● **DESCRIPTION OF THE TASK**: In the records below, find the line with "none, RECOVERY. -/" and the line with "s.upd with slot". Print both exactly, along with every line between them, and no other line.

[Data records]
-- ==== Sys2Proof/Machine/Dawn.lean ====
section
/-! DEFINITION. The stages of DAWN: domains, the slot that boots, reservations, what is restored and recovered, and the end of DAWN
(R67, R73, R197, R240, R264, R307, R354, R365, R367, R394, R404, R422, R456, R475, R486, R533, R545 to R549, R558, R566, R597). -/
set_option Elab.async false
namespace Sys2Proof.Machine

/-- Where a counter of the part resumes after DAWN (R197). -/
def resumeAt (n : Nat) : Nat := min (n + 65536) (2 ^ 32 - 1)

/-- The bits of a mask among `n`, each moved by `base`. -/
def maskDoms (base n m : Nat) : List Nat := ((List.range n).filter (fun k => bitAt m k)).map (· + base)

namespace State

/-! #### Domains of a stage (R540, R546) -/

/-- SIZE of DEMOD_POOL (R171, R178). -/
def demodSize (s : State) : Nat := max 16 (min 256 (s.regField Reg.RFX_DEMOD_POOL 8 0)) / 16 * 16

/-- The domains that come on with a stage. -/
def stageDomains (s : State) (k : Nat) : List Nat :=
  match k with
  | 0 => [49, 50]
  | 1 => [0, 51, 53] ++ maskDoms 54 4 s.met.vpwr ++ maskDoms 58 4 s.met.ipwr
  | 2 => [1, 2, 3, 4, 5, 6, 7, 8, 9, 10]
  | 3 => [11, 52]
  | 4 => maskDoms 12 4 s.pwr.dramChannels
  | 5 => [16, 17, 18, 19, 20, 21, 22] ++ (List.range (s.demodSize / 16)).map (· + 23) ++ [39, 40, 41, 42, 43]
      ++ (if s.pwr.srpX16 then [] else [44]) ++ [47] ++ (if s.plcaOn then [63] else [])
  | 6 => [45, 46, 62]
  | _ => []

/-- A stage begins: its domains ramp. -/
def stageBegins (k : Nat) (s : State) : State :=
  let s : State := { s with dev := { s.dev with stage := k } }
  let s := (s.stageDomains k).foldl (fun s d => s.rampOne d) s
  if k = 5 then (s.emit (.pin 7 true)).emit (.pin 8 (!s.pwr.srpX16)) else s

/-- At a stage's end its domains stand on, but for one at FAULT. -/
def stageUp (k : Nat) (s : State) : State :=
  (s.stageDomains k).foldl (fun s d => if (s.domain d).state = .ramping then s.domUp d else s) s

/-! #### D0 and D1 (R175, R197, R354, R361, R475, R488, R545, R547, R553, R558, R566) -/

/-- D0: pins are sampled, the OSP window chooses the loader port, and AON passes its flags. VBAT_MIN lies from 2 375 to 2 425 mV. -/
def dawn0 (d : DawnIn) (s : State) : State :=
  let low := decide (d.vbatMv < 2375 + Config.unstated 9 2 0 % 51)
  let powerOn := s.pwr.resetKind == .powerOn
  { s with
    pwr := { s.pwr with bootRec := d.bootRecLow, dutyOk := d.dutyOk, bcastOk := d.bcastOk }
    par := { s.par with side := d.sideB }
    svc := { s.svc with loaderPort := if d.bootRecLow then bitN d.ospLit else s.svc.loaderPort }
    aon := { s.aon with
      vbatMv := d.vbatMv, vbatLow := low, vbatLost := powerOn && !s.aon.rtcValid
      restored := if powerOn then s.aon.nightRecs.length else 0
      crcFail := (s.aon.duty.isSome && !d.dutyOk) || (s.aon.bcast.isSome && !d.bcastOk) } }

/-- The register file is put back (R545). -/
def restoreRegs (s : State) : State := s.pwr.savedRegs.foldl (fun s e => s.setKey e.1 e.2) s

/-- A recorder's saved records are put back with their next RSEQ, and RESTORED is written (R564, R566). -/
def restoreRecorder (r : Nat) (s : State) : State :=
  match s.evr.saved.get? r with
  | none => s
  | some (n, recs) =>
    let x := s.recorder r
    let first := match recs.head? with | some e => e.1 | none => n
    let x : Recorder := { x with next := n, oldest := first, recs := recs, restored := true }
    s.setRecorder r (x.offer { source := 0x15, kind := 3, code := 2, stamp := s.stamp, payload := [(recs.length : Int)] }).1

/-- D1 begins: the register file and the records come back, and the transition to DAWN is logged (R67, R545, R566). -/
def dawn1Begins (s : State) : State :=
  let s := if s.pwr.resetKind = .powerOn then s else (List.range 7).foldl (fun s r => s.restoreRecorder r) s.restoreRegs.fixedGains
  s.log 5 0 1 (devCode s.pwr.cameFrom * 256 + devCode .dawn) (s.reg Reg.GLB_STATE_CAUSE % 256)

/-- MET takes a calibration copy, or none is valid (R354). -/
def calChoose (s : State) : State :=
  let a := s.met.copies.getD 0 []
  let b := s.met.copies.getD 1 []
  let pick := if calHolds a && (!calHolds b || decide (calGen b ≤ calGen a)) then some 0 else if calHolds b then some 1 else none
  match pick with
  | some k => s.setMet (fun m => { m with sel := k, calValid := true })
  | none =>
    let s := s.setMet (fun m => { m with calValid := false, sealState := 2 })
    if s.met.sealCount < 2 ^ 32 - 1 then s.sealEvent 5 0 0 [] else s.auditNow 5 0 0 0

/-- Metrology starts (R351, R354, R360, R361) where the Midnight die was reset; a store cut after step 4 is closed by an entry (R357). -/
def metStart (s : State) : State :=
  let led := s.sealLed
  let s := if s.pwr.resetKind = .powerOn ∨ s.pwr.resetKind = .duskReturn then
      let latest := match s.met.audit.getLast? with | some e => leAt e 16 4 | none => 0
      let s := s.setMet (fun m => { m with sealCount := max m.sealCount latest, energy := m.saved })
      s.calChoose
    else s
  let s := match s.met.store with
    | some x => if x.audited then s.auditNow 2 0 s.calGenNow (calGen x.set) else s
    | none => s
  (s.setMet (fun m => { m with store := none, waiting := [] })).ledLook led

/-- D1 ends: both PLLs are locked, straps are sampled, metrology runs; BOOT_REC_N low leads to RECOVERY (R543, R547, R597). -/
def dawn1 (d : DawnIn) (s : State) : State :=
  let s : State := { s with pwr := { s.pwr with refOk := true, pllLock := true, srpX16 := d.srpX16, ethSpd := d.ethSpd % 4 } }
  let s := s.metStart
  if s.pwr.bootRec then s.enterRecovery 0x0C false else s

/-! #### D2 and D3 (R74, R75, R86, R365, R367, R404, R406, R412, R456, R546, R549) -/

/-- D2 ends: the lanes that fail their test are down, the ROM has chosen a slot, and its image runs; with none, RECOVERY. -/
def dawn2 (d : DawnIn) (s : State) : State :=
  let s : State := { s with cmd := { s.cmd with lanesUp := s.cmd.lanesUp &&& d.lanePass % 8 } }
  let s := if s.lanesUpCount < 2 then s.laneFault else s
  let s := s.domDown 1
  match s.chooseSlot (fun k => if k = 0 then d.sigA else d.sigB) with
  | (none, s) => ({ s with svc := { s.svc with loaderPort := 0 } } : State).enterRecovery 0x0D false
  | (some k, s) =>
    let h := s.slotHeader k
    { s with
      dev := { s.dev with fwId := pkFwId h, fwDigest := pkImageDigest h }
      upd := { s.upd with slot := k }, hbr := { s.hbr with subsys := pkSubsys h } }

/-- NIGHT's records go to the audit trail (R365): those recorded, oldest first, then one entry for each alarm only counted. A terminal
record sets TERM_SUSPECT, and a cover record begins tamper hold (R366, R549). -/
def nightAudit (s : State) : State :=
  let l := s.aon.nightRecs
  let more := s.aon.nightAlarms - l.length
  let s := l.foldl (fun s r => s.auditAdd 8 (r.input + 16 * r.cls) r.time s.met.sealCount 0 0 []) s
  let s := (List.range more).foldl (fun s k => s.auditAdd 8 (Config.unstated 10 k 0 % 256) 0 s.met.sealCount 0 0 []) s
  let n := fun (c : Nat) => (l.filter (fun r => r.cls == c)).length
  let s := s.setMet (fun m => { m with
    covers := satAdd 32 m.covers (n 0), terms := satAdd 32 m.terms (n 1), termSuspect := m.termSuspect || n 1 != 0 })
  let s := { s with aon := { s.aon with nightRecs := [] } }
  if n 0 != 0 then s.beginHold else s

/-- D3 ends: a fresh challenge; and, but at a Noon or loader restart, SEED and DEV in BLANK, NIGHT's records, and the event of R367. -/
def dawn3 (s : State) : State :=
  let s := s.newChallenge
  if s.pwr.resetKind = .noonRestart ∨ s.pwr.resetKind = .loaderRestart then s
  else
    let s := if s.dev.life = 0 ∧ s.kvt.seed.isNone then
        let seed := fit 48 (Config.freeBytes 7)
        s.setKvt (fun v => { v with seed := some seed, dev := some (privateOf seed "FB96DEVK") })
      else s
    let led := s.sealLed
    let s := s.nightAudit
    let s := if s.aon.vbatLost then (s.auditNow 9 0 0 0).beginHold else s
    s.ledLook led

● **SOLVED PROBLEM**:
/-- D2 ends: the lanes that fail their test are down, the ROM has chosen a slot, and its image runs; with none, RECOVERY. -/
def dawn2 (d : DawnIn) (s : State) : State :=
  let s : State := { s with cmd := { s.cmd with lanesUp := s.cmd.lanesUp &&& d.lanePass % 8 } }
  let s := if s.lanesUpCount < 2 then s.laneFault else s
  let s := s.domDown 1
  match s.chooseSlot (fun k => if k = 0 then d.sigA else d.sigB) with
  | (none, s) => ({ s with svc := { s.svc with loaderPort := 0 } } : State).enterRecovery 0x0D false
  | (some k, s) =>
    let h := s.slotHeader k
    { s with
      dev := { s.dev with fwId := pkFwId h, fwDigest := pkImageDigest h }
      upd := { s.upd with slot := k }, hbr := { s.hbr with subsys := pkSubsys h } }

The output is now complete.